*** The input
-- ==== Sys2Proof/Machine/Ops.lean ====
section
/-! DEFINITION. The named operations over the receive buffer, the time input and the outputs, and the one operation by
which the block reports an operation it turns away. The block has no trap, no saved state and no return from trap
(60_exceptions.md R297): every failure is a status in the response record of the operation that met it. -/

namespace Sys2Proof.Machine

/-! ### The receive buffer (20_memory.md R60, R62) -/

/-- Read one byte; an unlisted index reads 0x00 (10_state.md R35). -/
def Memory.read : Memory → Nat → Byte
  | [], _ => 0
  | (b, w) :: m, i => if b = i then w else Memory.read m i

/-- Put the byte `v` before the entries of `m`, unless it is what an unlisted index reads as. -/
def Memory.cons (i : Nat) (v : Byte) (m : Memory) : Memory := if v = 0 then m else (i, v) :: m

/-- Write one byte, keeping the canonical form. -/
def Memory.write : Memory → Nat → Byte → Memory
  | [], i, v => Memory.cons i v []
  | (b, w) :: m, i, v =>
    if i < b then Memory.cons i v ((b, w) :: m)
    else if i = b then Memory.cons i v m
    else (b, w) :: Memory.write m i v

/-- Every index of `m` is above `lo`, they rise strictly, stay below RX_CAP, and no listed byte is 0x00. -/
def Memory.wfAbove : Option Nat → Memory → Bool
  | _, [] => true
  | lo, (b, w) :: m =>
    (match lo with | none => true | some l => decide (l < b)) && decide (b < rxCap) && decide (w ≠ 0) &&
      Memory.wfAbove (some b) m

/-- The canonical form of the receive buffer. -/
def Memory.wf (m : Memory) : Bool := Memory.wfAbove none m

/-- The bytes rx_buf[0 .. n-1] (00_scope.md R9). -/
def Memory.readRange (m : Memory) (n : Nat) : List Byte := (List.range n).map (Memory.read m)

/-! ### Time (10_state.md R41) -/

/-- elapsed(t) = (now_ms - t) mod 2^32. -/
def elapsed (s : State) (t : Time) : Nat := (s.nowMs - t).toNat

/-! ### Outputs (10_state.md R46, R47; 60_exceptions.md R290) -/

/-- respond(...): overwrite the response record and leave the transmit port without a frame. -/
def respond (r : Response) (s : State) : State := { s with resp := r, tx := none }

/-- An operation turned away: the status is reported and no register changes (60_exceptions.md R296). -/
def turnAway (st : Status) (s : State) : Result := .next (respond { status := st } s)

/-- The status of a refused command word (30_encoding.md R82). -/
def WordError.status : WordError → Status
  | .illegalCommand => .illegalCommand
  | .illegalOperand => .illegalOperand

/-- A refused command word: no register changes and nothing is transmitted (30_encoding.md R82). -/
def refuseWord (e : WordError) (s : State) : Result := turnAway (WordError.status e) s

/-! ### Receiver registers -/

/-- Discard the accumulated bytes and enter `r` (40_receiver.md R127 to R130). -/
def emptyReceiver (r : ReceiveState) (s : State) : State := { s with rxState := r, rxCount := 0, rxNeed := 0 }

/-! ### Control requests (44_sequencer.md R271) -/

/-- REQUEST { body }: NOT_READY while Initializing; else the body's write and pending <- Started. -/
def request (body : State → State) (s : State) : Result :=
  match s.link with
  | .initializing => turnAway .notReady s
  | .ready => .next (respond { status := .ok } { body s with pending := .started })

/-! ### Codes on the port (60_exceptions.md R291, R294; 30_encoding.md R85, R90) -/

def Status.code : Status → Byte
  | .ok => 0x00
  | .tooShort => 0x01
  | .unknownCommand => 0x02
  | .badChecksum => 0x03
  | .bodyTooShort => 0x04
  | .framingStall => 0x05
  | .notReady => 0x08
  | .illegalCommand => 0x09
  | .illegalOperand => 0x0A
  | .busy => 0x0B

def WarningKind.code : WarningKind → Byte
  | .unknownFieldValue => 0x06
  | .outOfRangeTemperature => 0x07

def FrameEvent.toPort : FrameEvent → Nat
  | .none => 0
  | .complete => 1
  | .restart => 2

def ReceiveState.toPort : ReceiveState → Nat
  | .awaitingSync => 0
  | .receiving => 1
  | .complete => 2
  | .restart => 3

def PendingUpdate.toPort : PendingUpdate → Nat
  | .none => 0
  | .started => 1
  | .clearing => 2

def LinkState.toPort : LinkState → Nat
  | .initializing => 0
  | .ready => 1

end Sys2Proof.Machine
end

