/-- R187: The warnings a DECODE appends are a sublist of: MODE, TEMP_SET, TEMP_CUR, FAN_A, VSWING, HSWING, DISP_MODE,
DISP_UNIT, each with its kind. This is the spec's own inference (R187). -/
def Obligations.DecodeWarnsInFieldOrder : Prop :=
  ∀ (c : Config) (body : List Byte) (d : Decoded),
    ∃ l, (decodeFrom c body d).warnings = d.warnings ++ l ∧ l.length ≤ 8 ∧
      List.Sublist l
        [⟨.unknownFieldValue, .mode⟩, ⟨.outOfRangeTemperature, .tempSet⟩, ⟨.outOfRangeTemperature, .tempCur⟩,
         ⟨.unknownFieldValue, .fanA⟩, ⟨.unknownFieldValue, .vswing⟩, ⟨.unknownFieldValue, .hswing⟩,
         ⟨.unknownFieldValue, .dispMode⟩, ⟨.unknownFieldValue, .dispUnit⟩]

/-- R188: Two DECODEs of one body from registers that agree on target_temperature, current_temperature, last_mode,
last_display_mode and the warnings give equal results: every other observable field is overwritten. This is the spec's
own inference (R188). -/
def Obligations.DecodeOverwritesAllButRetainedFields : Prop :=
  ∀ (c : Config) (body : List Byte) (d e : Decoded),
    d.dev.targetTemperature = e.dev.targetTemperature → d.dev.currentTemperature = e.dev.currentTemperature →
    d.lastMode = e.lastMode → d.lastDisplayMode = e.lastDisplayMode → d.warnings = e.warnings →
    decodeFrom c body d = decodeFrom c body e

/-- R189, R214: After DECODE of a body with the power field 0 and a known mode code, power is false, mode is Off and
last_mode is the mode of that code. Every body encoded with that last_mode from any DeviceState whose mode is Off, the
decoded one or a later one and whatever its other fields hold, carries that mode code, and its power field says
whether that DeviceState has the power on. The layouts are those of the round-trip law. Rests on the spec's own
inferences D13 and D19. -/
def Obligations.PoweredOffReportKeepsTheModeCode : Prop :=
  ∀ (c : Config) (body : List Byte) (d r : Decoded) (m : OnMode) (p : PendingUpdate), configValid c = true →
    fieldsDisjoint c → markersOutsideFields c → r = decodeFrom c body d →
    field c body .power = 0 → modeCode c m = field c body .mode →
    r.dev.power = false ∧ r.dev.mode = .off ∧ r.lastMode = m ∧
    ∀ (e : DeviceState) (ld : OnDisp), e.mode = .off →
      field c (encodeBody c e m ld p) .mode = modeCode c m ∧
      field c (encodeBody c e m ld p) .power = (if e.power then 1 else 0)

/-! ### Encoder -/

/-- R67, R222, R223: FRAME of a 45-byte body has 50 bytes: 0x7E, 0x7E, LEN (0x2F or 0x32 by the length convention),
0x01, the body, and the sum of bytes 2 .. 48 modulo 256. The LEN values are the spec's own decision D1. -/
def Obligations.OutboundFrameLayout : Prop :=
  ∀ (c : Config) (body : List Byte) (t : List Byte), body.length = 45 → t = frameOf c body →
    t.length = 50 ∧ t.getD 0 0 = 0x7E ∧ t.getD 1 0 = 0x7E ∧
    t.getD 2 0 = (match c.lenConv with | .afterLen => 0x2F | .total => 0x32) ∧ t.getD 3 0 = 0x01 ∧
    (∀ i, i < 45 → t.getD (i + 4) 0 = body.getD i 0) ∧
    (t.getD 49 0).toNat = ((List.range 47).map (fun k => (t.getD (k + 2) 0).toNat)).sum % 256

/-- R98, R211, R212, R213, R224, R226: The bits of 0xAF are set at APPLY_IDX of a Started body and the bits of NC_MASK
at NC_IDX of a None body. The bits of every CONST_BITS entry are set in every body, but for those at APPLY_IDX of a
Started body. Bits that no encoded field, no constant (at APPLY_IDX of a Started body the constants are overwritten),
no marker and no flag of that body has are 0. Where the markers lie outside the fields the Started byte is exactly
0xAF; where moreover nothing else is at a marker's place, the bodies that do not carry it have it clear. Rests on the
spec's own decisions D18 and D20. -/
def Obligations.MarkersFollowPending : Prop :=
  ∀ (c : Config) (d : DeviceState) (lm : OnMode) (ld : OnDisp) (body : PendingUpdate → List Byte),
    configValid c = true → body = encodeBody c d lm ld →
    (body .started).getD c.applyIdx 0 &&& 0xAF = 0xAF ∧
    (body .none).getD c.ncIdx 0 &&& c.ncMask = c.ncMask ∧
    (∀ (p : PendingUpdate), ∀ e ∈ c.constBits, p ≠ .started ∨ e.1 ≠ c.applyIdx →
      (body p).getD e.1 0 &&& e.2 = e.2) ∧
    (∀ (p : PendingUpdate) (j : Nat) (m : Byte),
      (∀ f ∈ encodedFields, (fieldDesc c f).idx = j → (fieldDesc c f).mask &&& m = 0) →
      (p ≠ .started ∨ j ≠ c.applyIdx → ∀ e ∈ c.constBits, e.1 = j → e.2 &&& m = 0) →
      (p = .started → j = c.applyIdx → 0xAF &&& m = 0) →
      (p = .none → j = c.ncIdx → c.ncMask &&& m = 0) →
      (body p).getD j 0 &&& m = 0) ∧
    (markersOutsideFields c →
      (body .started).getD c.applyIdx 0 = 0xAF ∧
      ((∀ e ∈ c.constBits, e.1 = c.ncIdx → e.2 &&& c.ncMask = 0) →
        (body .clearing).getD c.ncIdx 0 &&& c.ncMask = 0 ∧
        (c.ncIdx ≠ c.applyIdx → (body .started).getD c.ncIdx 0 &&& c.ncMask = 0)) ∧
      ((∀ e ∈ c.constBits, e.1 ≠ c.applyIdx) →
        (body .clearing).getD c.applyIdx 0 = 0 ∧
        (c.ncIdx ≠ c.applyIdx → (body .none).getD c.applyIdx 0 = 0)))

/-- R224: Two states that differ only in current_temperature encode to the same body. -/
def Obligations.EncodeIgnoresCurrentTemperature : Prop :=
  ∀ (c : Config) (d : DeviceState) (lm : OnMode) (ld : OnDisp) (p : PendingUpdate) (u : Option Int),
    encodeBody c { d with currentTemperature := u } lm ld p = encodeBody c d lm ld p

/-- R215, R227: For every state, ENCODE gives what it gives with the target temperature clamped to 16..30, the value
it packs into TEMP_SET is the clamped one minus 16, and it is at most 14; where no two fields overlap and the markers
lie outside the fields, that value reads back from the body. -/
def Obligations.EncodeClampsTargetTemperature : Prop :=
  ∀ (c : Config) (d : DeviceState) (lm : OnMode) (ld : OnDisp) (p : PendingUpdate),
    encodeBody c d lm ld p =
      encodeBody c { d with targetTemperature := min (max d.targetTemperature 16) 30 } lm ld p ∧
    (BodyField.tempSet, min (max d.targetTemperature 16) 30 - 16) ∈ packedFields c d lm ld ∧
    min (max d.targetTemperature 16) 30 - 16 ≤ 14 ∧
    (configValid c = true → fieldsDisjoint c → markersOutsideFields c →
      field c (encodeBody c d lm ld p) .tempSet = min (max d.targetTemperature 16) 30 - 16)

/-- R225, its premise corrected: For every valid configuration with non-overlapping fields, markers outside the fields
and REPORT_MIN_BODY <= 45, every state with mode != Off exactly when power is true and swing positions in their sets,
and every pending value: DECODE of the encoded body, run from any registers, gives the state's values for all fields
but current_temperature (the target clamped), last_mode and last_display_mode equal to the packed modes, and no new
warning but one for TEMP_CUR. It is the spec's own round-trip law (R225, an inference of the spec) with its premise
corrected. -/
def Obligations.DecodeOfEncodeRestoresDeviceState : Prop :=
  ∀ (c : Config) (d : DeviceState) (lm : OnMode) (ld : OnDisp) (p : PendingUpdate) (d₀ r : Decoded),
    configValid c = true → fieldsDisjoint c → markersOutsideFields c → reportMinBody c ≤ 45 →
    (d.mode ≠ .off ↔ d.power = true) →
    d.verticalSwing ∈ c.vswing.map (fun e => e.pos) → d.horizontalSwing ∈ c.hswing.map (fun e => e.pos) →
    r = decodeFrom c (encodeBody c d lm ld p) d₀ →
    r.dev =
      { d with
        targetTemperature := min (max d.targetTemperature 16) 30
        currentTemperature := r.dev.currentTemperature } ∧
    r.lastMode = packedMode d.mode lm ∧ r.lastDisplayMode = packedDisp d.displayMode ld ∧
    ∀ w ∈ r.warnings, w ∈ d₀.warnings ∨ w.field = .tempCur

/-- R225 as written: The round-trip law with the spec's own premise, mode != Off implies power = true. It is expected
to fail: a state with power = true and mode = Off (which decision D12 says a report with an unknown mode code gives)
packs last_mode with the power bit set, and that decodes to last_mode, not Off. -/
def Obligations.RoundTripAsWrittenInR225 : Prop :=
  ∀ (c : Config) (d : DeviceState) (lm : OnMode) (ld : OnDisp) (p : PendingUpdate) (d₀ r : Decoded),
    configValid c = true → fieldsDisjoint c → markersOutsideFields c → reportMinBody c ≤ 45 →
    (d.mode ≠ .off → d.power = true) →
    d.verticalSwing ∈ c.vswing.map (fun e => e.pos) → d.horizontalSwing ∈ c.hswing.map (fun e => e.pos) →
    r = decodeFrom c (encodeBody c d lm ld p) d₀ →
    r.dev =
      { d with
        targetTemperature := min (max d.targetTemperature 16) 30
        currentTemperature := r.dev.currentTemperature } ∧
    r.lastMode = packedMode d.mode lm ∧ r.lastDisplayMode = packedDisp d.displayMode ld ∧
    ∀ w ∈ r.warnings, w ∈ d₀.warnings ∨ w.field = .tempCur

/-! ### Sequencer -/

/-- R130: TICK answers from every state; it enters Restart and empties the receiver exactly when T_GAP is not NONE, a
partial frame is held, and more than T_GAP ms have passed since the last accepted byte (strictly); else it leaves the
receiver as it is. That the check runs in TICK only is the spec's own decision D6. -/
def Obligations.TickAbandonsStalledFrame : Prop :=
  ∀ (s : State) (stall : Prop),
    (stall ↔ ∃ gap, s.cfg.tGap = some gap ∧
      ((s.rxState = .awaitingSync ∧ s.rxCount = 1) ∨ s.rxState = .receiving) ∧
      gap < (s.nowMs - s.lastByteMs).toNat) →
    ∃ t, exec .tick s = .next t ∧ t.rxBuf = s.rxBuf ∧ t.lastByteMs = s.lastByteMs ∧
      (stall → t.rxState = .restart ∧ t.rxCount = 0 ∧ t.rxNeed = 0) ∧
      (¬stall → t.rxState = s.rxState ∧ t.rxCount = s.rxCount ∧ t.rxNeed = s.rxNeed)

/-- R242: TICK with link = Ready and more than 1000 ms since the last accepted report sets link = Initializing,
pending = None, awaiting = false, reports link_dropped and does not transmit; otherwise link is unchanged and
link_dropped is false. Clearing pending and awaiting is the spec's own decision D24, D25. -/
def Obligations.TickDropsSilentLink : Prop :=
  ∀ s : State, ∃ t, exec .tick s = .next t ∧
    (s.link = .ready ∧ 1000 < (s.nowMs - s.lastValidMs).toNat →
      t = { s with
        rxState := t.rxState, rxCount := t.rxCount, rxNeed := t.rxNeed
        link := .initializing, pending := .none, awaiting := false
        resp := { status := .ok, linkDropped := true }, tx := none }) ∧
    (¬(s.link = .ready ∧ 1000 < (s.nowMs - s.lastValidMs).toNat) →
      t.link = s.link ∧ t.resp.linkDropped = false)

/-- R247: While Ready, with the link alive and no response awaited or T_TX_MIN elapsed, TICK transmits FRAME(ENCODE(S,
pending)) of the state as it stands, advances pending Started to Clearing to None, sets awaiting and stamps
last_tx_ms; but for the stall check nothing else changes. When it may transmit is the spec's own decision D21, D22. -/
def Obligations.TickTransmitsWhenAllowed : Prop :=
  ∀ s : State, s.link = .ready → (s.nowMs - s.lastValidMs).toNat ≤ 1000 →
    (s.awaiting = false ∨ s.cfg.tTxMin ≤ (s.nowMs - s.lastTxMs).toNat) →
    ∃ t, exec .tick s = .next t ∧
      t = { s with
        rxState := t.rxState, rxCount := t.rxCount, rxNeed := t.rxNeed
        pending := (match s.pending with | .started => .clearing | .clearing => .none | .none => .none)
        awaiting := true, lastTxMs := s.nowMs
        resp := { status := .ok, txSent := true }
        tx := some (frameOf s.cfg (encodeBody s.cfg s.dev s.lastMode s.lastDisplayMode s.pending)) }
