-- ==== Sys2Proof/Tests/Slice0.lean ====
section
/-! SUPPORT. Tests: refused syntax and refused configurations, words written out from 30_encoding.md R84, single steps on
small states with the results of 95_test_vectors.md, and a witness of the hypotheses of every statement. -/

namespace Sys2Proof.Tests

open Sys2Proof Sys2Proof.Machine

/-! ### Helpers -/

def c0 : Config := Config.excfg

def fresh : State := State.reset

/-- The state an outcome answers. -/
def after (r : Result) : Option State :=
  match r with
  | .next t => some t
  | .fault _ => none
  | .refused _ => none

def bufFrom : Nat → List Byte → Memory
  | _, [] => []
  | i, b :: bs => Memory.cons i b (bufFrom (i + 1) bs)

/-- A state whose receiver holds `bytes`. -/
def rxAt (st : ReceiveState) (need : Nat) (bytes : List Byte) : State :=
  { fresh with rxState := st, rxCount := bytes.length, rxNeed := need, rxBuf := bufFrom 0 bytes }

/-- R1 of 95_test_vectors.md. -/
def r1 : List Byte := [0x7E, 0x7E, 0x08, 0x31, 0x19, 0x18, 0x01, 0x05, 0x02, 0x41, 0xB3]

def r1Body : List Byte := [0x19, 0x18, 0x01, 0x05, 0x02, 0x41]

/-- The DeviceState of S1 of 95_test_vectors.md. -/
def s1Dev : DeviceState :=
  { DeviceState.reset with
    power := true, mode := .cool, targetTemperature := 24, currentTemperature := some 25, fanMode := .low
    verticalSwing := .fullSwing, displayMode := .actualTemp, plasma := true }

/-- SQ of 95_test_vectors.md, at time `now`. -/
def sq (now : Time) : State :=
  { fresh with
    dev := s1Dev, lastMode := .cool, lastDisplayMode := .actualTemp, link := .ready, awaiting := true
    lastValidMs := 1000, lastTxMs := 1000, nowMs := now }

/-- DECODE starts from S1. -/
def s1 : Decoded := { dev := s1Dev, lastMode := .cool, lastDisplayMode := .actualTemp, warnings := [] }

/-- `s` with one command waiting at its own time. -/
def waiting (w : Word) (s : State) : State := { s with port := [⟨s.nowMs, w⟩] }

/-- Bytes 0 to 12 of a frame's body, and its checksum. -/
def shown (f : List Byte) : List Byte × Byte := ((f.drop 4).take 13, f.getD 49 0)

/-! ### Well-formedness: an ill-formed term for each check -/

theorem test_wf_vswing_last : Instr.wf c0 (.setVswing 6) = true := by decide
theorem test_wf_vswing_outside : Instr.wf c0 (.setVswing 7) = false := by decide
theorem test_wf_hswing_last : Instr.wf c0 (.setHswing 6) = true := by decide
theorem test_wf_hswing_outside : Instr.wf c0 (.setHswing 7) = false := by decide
******
Return the lines of the records that include the string "WordError".

def WordError.status : WordError → Status
def refuseWord (e : WordError) (s : State) : Result := turnAway (WordError.status e) s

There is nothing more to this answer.